UK Politics

General election 2015: Ed Miliband in 'any time' challenge to PM over debates

David Cameron and Ed Miliband Image copyright Getty Images
Image caption One of the three debates would be a head-to-head between the Labour and Conservative leaders

Labour leader Ed Miliband says he will take part in a televised election debate against David Cameron "any time, any place, anywhere".

Mr Miliband told the prime minister to stop "wriggling" out of the three debates, which include a head-to-head between the two leaders.

The PM says he wants them to take place before the election campaign starts.

Earlier, broadcasters offered to bring forward the head-to-head clash currently scheduled for 30 April.

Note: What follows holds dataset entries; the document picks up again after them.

-- ==== Sys2Proof/Laws/Ops.lean ====
section
/-!
SUPPORT. What the shared operations can do: the current train, retirement, slots, operations outstanding, flags, events, and the writes to
HBM, which keep its canonical form.
-/
namespace Sys2Proof.Machine

/-! ## The current train -/

/-- An instruction with a current train acts on it; without one it stops. -/
theorem withTrain_some (s : State) (t : Train) (f : Nat → Train → Host.Outcome State Fault Refusal) (h : s.train? = some t) :
    withTrain s f = f s.cur.1 t := by simp [withTrain, h]

theorem withTrain_none (s : State) (f : Nat → Train → Host.Outcome State Fault Refusal) (h : s.train? = none) :
    withTrain s f = .fault .noTrain := by simp [withTrain, h]

/-- What `withTrain` can come to: the instruction's own outcome on the current train, or the fault noTrain. -/
theorem withTrain_cases (s : State) (f : Nat → Train → Host.Outcome State Fault Refusal) :
    (∃ t, s.train? = some t ∧ withTrain s f = f s.cur.1 t) ∨ (s.train? = none ∧ withTrain s f = .fault .noTrain) := by
  cases h : s.train? with
  | some t => exact .inl ⟨t, rfl, withTrain_some s t f h⟩
  | none => exact .inr ⟨rfl, withTrain_none s f h⟩

/-- An event happens when its cause is present, and otherwise is not enabled. -/
theorem eventStep_next (r : Option State) (s' : State) : eventStep r = .next s' ↔ r = some s' := by
  cases r <;> simp [eventStep]

theorem eventStep_cases (r : Option State) : (∃ s', r = some s' ∧ eventStep r = .next s') ∨ (r = none ∧ eventStep r = .fault .notEnabled) := by
  cases r with
  | some s' => exact .inl ⟨s', rfl, rfl⟩
  | none => exact .inr ⟨rfl, rfl⟩

/-! ## Trains of a core -/

@[simp] theorem Core.setTrain_outst (k : Core) (t : Train) : (k.setTrain t).outst = k.outst := rfl
@[simp] theorem Core.setTrain_frames (k : Core) (t : Train) : (k.setTrain t).frames = k.frames := rfl
@[simp] theorem Core.setTrain_late (k : Core) (t : Train) : (k.setTrain t).late = k.late := rfl
@[simp] theorem Core.setTrain_ops (k : Core) (t : Train) : (k.setTrain t).ops = k.ops := rfl
@[simp] theorem Core.setTrain_sq (k : Core) (t : Train) : (k.setTrain t).sq = k.sq := rfl
@[simp] theorem Core.setTrain_windows (k : Core) (t : Train) : (k.setTrain t).windows = k.windows := rfl
@[simp] theorem Core.setTrain_eng (k : Core) (t : Train) : (k.setTrain t).eng = k.eng := rfl
@[simp] theorem Core.setTrain_held (k : Core) (t : Train) : (k.setTrain t).held = k.held := rfl
@[simp] theorem Core.setTrain_flights (k : Core) (t : Train) : (k.setTrain t).flights = k.flights := rfl
@[simp] theorem Core.setTrain_waiters (k : Core) (t : Train) : (k.setTrain t).waiters = k.waiters := rfl
@[simp] theorem Core.setTrain_flushes (k : Core) (t : Train) : (k.setTrain t).flushes = k.flushes := rfl
@[simp] theorem Core.setTrain_regWaits (k : Core) (t : Train) : (k.setTrain t).regWaits = k.regWaits := rfl
@[simp] theorem Core.setTrain_walks (k : Core) (t : Train) : (k.setTrain t).walks = k.walks := rfl
@[simp] theorem Core.setTrain_plats (k : Core) (t : Train) : (k.setTrain t).plats = k.plats := rfl
@[simp] theorem Core.setTrain_entries (k : Core) (t : Train) : (k.setTrain t).entries = k.entries := rfl
@[simp] theorem Core.setTrain_sends (k : Core) (t : Train) : (k.setTrain t).sends = k.sends := rfl
@[simp] theorem Core.setTrain_ramBad (k : Core) (t : Train) : (k.setTrain t).ramBad = k.ramBad := rfl
@[simp] theorem Core.setTrain_queues (k : Core) (t : Train) : (k.setTrain t).queues = k.queues := rfl

/-! ## Slots -/

@[simp] theorem Train.deliver_seats (t : Train) (n g : Nat) (v : Word) : (t.deliver n g v).seats = t.seats := by
  unfold Train.deliver; split <;> rfl
@[simp] theorem Train.deliver_uid (t : Train) (n g : Nat) (v : Word) : (t.deliver n g v).uid = t.uid := by
  unfold Train.deliver; split <;> rfl
@[simp] theorem Train.deliver_pc (t : Train) (n g : Nat) (v : Word) : (t.deliver n g v).pc = t.pc := by
  unfold Train.deliver; split <;> rfl
@[simp] theorem Train.deliver_launch (t : Train) (n g : Nat) (v : Word) : (t.deliver n g v).launch = t.launch := by
  unfold Train.deliver; split <;> rfl
@[simp] theorem Train.deliver_words (t : Train) (n g : Nat) (v : Word) : (t.deliver n g v).words = t.words := by
  unfold Train.deliver; split <;> rfl
@[simp] theorem Train.deliver_pend (t : Train) (n g : Nat) (v : Word) : (t.deliver n g v).pend = t.pend := by
  unfold Train.deliver; split <;> rfl

/-- A value sent to no target changes nothing (R51). -/
theorem Train.deliver_noTarget (t : Train) (n g : Nat) (v : Word) (h : g < 4) : t.deliver n g v = t := by simp [Train.deliver, h]

/-- R52: the slot that a target names holds the value. -/
theorem Train.slots_deliver_same (t : Train) (n g : Nat) (v : Word) (h : 4 ≤ g) :
    NMap.getD (t.deliver n g v).slots (n * 256 + g) 0 = v := by
  have : ¬ g < 4 := by omega
  simp [Train.deliver, this]

/-- Every other slot holds what it held. -/
theorem Train.slots_deliver_ne (t : Train) (n g key : Nat) (v : Word) (h : key ≠ n * 256 + g) :
    NMap.getD (t.deliver n g v).slots key 0 = NMap.getD t.slots key 0 := by
  unfold Train.deliver
  split
  · rfl
  · exact NMap.getD_set_ne _ _ _ _ _ h

/-! ## MODE words of a cycle (R88) -/

/-- No flags leave a MODE word as it is. -/
@[simp] theorem modeOrFlags_zero (m : Word) : modeOrFlags m 0 = m := by simp [modeOrFlags]

/-- R88: the end of the cycle leaves the word that the cycle's write and flags come to. -/
@[simp] theorem Frame.endCycle_mode (f : Frame) : f.endCycle.mode = f.modeNow := by
  unfold Frame.endCycle
  split
  · next h =>
    simp only [Bool.and_eq_true, Option.isNone_iff_eq_none, beq_iff_eq] at h
    simp only [Frame.modeNow, h.1.1, h.1.2, Option.getD_none]
    exact (modeOrFlags_zero f.mode).symm
  · rfl

@[simp] theorem Frame.endCycle_modeNext (f : Frame) : f.endCycle.modeNext = none := by
  unfold Frame.endCycle
  split
  · next h =>
    simp only [Bool.and_eq_true, Option.isNone_iff_eq_none] at h
    exact h.1.1
  · rfl

@[simp] theorem Frame.endCycle_raised (f : Frame) : f.endCycle.raised = 0 := by
  unfold Frame.endCycle
  split
  · next h =>
    simp only [Bool.and_eq_true, beq_iff_eq] at h
    exact h.1.2
  · rfl

/-- What settles at the end of a cycle is no register's value. -/
theorem Frame.endCycle_reg (f : Frame) (g : Nat) : f.endCycle.reg g = f.reg g := by
  unfold Frame.endCycle; split <;> rfl

theorem Frame.endCycle_full (f : Frame) (g : Nat) : f.endCycle.full g = f.full g := by
  unfold Frame.endCycle; split <;> rfl

/-! ## Passes of a wide team (R32) -/

theorem Train.sweeps_plain (t : Train) (h : t.team = false) : t.sweeps = false := by simp [Train.sweeps, h]

/-- A train that is no team's executes with the seats that it has. -/
theorem Train.inWord_plain (t : Train) (h : t.team = false) : t.inWord = t := by simp [Train.inWord, Train.sweeps_plain t h]

theorem Train.nextPass_plain (t old : Train) (h : old.team = false) : t.nextPass old = t := by
  simp [Train.nextPass, Train.sweeps_plain old h]

/-! ## Write entries -/

/-- Without a write entry for the next instruction nothing is prepared (R192). -/
theorem State.prepare_noEntry (s : State) (c : Nat) (t : Train) (h : t.writeRegs = []) : s.prepare c t = .go s t := by
  simp [State.prepare, h]

/-! ## Operations outstanding -/

/-- An operation that has ended is outstanding no more. -/
theorem State.endOp_gone (s : State) (c id : Nat) : ∀ o ∈ ((s.endOp c id).core c).outst, o.id ≠ id := by
  intro o ho
  simp [State.endOp] at ho
  exact ho.2

/-- A new operation is outstanding behind those that were. -/
theorem State.startOp_outst (s : State) (c uid wbit path id : Nat) :
    ((s.startOp c uid wbit path id).core c).outst = (s.core c).outst ++ [⟨uid, wbit, path, id⟩] := by
  simp [State.startOp]

theorem State.endOp_core_ne (s : State) (c d id : Nat) (h : d ≠ c) : (s.endOp c id).core d = s.core d := by
  simp [State.endOp, State.core_updCore_ne _ _ _ _ h]

/-- The number of a new operation is above every number the core has given. -/
theorem State.newOp_fresh (s : State) (c : Nat) : (s.newOp c).1 = (s.core c).ops + 1 ∧ ((s.newOp c).2.core c).ops = (s.core c).ops + 1 := by
  simp [State.newOp]

/-! ## The store queue (R114) -/

/-- Entries go behind the core's queued accesses, each with the cycle from which on it drains. -/
theorem State.enqueue_sq (s : State) (c : Nat) (es : List SQEntry) :
    ((s.enqueue c es).core c).sq = (s.core c).sq ++ es.map (fun e => { e with due := s.cyc.toNat + Config.latency s.draw.1 }) := by
  unfold State.enqueue
  rw [State.core_updCore_same]
  rfl

theorem State.enqueue_core_ne (s : State) (c d : Nat) (es : List SQEntry) (h : d ≠ c) : (s.enqueue c es).core d = s.core d := by
  unfold State.enqueue
  rw [State.core_updCore_ne _ _ _ _ h]
  rfl

/-- Queued accesses do nothing until they drain. -/
@[simp] theorem State.enqueue_mem (s : State) (c : Nat) (es : List SQEntry) : (s.enqueue c es).mem = s.mem := rfl

/-- A train without queued writes and without writes under way at a peer goes on (R116, R117). -/
theorem State.queued_none (s : State) (c : Nat) (t : Train) (mask : Nat) (hq : (s.core c).sq = []) (hr : s.link.reqs = []) :
    s.queued c t mask = false := by
  simp [State.queued, hq, hr]

/-- With an empty queue nothing drains. -/
theorem State.drainPaths_nil (s : State) (c : Nat) (t : Train) (mask : Nat) (hq : (s.core c).sq = []) : s.drainPaths c t mask = s := by
  unfold State.drainPaths
  split
  · rfl
  · rw [hq]; rfl

/-- With nothing queued and nothing under way the instruction acts at once. -/
theorem afterWrites_go (s : State) (c : Nat) (t : Train) (mask : Nat) (f : State → Host.Outcome State Fault Refusal)
    (hq : (s.core c).sq = []) (hr : s.link.reqs = []) : afterWrites s c t mask f = f s := by
  simp [afterWrites, State.drainPaths_nil s c t mask hq, State.queued_none s c t mask hq hr]

/-! ## HBM -/

/-- A write by a path keeps HBM canonical. -/
theorem State.pathWrite_wf (s : State) (pa : Nat) (bs : List Byte) (h : s.mem.wf = true) : (s.pathWrite pa bs).mem.wf = true :=
  s.mem.wf_write pa bs h

theorem State.physWrite_wf (s : State) (pa n v : Nat) (h : s.mem.wf = true) : (s.physWrite pa n v).mem.wf = true := by
  unfold State.physWrite
  split
  · exact s.mem.wf_writeNat pa n v h
  · exact h

/-- The window of a launch after a write to it. -/
theorem State.updWindow_mem (s : State) (r : LaunchRef) (c : Nat) (f : Window → Window) : (s.updWindow r c f).mem = s.mem := rfl

/-- HBM after reset is canonical. -/
theorem reset_mem_wf : State.reset.mem.wf = true := rfl

end Sys2Proof.Machine
end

During Prime Minister's Questions in the Commons, the Labour leader accused Mr Cameron of trying to "avoid" their one-on-one debate.

'Different day'

Sky News and Channel 4, which are hosting the event, then released a statement saying they were still preparing for 30 April.

They added: "However, in response to media inquiries following today's PMQs, we would obviously be willing to host a debate on a different day the two main party leaders could agree on."

The general election campaign is likely to start on 30 March, the day when Parliament is expected to be dissolved.

Under the current proposals, as well as the head-to-head clash, two debates hosted by BBC and ITV would feature the leaders of the Conservatives, Labour, the Liberal Democrats, UKIP, the Greens, the SNP and Plaid Cymru.

Image copyright Getty Images
Image caption The broadcasters have proposed two live election debates featuring seven UK political parties

These would take place on ITV on 2 April and the BBC on 16 April.

Mr Cameron has expressed concern about the exclusion of the Democratic Unionist Party from the seven-leader format proposed by the broadcasters, having previously called for the Green Party to be included when they were left out of the first version.

'Discussions continuing'

In the Commons, Mr Miliband challenged the prime minister to say he would be at their head-to-head debate.

After saying "we are having a debate now" and criticising Labour over the economy, Mr Cameron added: "I say let's have these debates, let's get on with them before the election."

Later, the Labour leader added: "David Cameron said today that he would do the live TV debate with me as long as it happened earlier than currently planned. Well that's fine by me.

"I'll do it any time, any place, anywhere because I want these TV debates to happen.

"I think the British public deserves it, and David Cameron should now name the date."

Mr Cameron's official spokesman said: "We have heard lots of different things from different broadcasters for quite some time now.

"It is one for the political parties, but my understanding is that discussions are continuing."